Your assignment: Every line of the entries below from the one containing "have opened : s.acceptFrame.holdsOk := by" to the one containing "have menu : s.frameOpened.menu", both ends included, must be written out exactly. No other line belongs in the answer.

Saved data entries:
Segment Open
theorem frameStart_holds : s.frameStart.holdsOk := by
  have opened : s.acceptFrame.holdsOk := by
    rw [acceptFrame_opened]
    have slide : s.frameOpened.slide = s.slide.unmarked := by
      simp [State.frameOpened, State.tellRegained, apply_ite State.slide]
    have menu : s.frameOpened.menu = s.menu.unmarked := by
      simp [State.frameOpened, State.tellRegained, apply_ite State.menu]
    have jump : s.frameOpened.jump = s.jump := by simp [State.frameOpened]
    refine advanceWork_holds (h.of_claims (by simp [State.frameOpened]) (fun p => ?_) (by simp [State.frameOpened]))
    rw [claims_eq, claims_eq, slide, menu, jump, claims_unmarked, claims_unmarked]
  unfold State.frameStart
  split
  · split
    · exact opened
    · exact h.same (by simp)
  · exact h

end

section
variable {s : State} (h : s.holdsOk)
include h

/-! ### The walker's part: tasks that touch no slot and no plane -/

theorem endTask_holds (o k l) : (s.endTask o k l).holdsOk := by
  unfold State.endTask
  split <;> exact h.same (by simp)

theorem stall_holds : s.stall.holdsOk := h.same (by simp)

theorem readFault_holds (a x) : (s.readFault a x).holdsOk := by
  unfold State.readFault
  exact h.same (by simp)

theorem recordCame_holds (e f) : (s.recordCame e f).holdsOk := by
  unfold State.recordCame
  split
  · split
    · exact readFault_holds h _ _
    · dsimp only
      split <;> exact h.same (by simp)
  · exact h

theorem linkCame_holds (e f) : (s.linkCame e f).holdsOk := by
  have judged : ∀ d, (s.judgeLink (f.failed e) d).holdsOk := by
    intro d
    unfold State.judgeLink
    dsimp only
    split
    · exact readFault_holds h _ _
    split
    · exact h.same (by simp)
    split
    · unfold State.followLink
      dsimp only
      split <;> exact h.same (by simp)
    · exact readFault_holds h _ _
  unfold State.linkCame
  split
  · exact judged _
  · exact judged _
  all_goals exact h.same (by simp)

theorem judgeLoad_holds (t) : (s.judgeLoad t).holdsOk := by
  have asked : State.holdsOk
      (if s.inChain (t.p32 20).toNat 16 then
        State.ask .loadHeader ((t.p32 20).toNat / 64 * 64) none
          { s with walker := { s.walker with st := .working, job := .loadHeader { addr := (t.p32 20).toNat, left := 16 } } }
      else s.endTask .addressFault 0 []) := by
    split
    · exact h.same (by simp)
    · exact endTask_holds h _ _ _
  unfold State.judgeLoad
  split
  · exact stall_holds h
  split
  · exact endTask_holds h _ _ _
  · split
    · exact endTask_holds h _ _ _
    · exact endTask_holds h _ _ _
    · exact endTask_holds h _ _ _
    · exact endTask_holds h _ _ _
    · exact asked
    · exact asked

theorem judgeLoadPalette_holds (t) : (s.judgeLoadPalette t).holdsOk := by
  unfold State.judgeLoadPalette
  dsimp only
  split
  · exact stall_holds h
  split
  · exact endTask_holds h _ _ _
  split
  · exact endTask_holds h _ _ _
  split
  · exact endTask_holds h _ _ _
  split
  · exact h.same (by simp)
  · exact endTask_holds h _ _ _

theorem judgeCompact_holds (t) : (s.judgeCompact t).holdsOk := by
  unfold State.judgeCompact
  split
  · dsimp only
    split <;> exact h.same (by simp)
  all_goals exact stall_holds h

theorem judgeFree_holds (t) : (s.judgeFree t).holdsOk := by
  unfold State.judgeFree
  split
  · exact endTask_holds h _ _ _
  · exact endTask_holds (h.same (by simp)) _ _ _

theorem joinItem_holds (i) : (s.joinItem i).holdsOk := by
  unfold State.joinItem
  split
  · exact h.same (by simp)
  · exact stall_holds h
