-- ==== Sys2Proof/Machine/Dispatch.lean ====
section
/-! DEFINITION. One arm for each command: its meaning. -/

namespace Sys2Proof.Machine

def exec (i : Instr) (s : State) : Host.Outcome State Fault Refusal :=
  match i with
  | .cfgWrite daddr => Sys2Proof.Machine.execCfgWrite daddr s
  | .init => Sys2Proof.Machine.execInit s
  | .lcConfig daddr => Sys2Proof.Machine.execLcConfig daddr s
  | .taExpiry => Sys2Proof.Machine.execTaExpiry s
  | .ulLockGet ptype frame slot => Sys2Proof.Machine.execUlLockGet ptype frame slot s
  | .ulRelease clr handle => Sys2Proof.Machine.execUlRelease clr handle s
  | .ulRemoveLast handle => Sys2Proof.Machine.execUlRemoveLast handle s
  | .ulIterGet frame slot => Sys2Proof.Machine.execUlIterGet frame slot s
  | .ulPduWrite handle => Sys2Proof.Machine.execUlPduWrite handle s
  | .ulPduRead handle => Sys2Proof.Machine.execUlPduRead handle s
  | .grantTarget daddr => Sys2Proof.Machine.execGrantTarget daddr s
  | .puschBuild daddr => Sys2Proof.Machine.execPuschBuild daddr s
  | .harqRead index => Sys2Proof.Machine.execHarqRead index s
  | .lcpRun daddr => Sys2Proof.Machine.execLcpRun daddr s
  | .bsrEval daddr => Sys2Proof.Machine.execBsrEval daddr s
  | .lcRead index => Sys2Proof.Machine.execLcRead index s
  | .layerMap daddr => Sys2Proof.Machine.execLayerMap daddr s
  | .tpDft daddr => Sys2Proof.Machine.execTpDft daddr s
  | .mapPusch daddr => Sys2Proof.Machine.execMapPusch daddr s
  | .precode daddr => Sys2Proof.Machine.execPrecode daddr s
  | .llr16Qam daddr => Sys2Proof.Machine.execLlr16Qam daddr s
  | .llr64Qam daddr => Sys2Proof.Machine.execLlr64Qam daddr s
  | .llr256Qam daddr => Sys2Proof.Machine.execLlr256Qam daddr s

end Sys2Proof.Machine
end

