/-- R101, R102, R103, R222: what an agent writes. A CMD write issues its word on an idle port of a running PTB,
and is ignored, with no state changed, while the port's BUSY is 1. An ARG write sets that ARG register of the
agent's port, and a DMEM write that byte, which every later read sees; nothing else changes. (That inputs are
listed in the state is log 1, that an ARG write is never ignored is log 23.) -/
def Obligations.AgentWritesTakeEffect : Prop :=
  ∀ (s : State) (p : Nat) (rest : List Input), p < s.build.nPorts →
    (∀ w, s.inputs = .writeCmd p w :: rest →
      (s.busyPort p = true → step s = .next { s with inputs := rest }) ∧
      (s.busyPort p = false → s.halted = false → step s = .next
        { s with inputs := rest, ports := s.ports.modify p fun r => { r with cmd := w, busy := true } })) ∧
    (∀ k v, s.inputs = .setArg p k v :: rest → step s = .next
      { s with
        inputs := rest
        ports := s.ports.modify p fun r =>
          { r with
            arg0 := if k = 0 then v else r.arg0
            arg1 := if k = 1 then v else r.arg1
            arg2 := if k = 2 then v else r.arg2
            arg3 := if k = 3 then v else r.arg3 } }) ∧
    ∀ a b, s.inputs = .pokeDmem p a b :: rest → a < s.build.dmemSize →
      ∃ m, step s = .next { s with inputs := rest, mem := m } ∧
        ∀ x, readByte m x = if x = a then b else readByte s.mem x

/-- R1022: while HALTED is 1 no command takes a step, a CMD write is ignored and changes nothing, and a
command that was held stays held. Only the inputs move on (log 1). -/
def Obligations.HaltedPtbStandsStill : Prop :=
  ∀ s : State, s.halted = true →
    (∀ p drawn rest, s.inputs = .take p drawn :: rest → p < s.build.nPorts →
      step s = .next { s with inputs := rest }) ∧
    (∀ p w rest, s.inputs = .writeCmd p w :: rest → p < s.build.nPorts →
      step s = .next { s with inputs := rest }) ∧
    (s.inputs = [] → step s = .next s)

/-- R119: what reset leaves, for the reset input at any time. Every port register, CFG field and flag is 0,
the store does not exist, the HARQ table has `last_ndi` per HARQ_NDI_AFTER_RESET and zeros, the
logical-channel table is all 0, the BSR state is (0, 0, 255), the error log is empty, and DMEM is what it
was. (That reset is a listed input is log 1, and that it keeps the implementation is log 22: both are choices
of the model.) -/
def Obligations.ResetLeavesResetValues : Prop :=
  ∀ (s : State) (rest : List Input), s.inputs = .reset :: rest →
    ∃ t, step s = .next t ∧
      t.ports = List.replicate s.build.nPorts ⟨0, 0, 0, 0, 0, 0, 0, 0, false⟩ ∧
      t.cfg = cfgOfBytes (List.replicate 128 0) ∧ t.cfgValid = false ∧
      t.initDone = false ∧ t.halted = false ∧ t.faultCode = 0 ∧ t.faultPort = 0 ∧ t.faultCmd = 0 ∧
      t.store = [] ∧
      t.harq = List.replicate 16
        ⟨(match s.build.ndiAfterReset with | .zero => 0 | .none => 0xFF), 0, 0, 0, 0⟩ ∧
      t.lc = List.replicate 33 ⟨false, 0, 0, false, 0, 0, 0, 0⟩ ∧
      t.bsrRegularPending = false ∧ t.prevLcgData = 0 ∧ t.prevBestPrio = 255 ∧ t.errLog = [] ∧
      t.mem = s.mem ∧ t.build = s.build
Segment Closed
Reply to the task:
  have opened : s.acceptFrame.holdsOk := by
    rw [acceptFrame_opened]
    have slide : s.frameOpened.slide = s.slide.unmarked := by
      simp [State.frameOpened, State.tellRegained, apply_ite State.slide]
    have menu : s.frameOpened.menu = s.menu.unmarked := by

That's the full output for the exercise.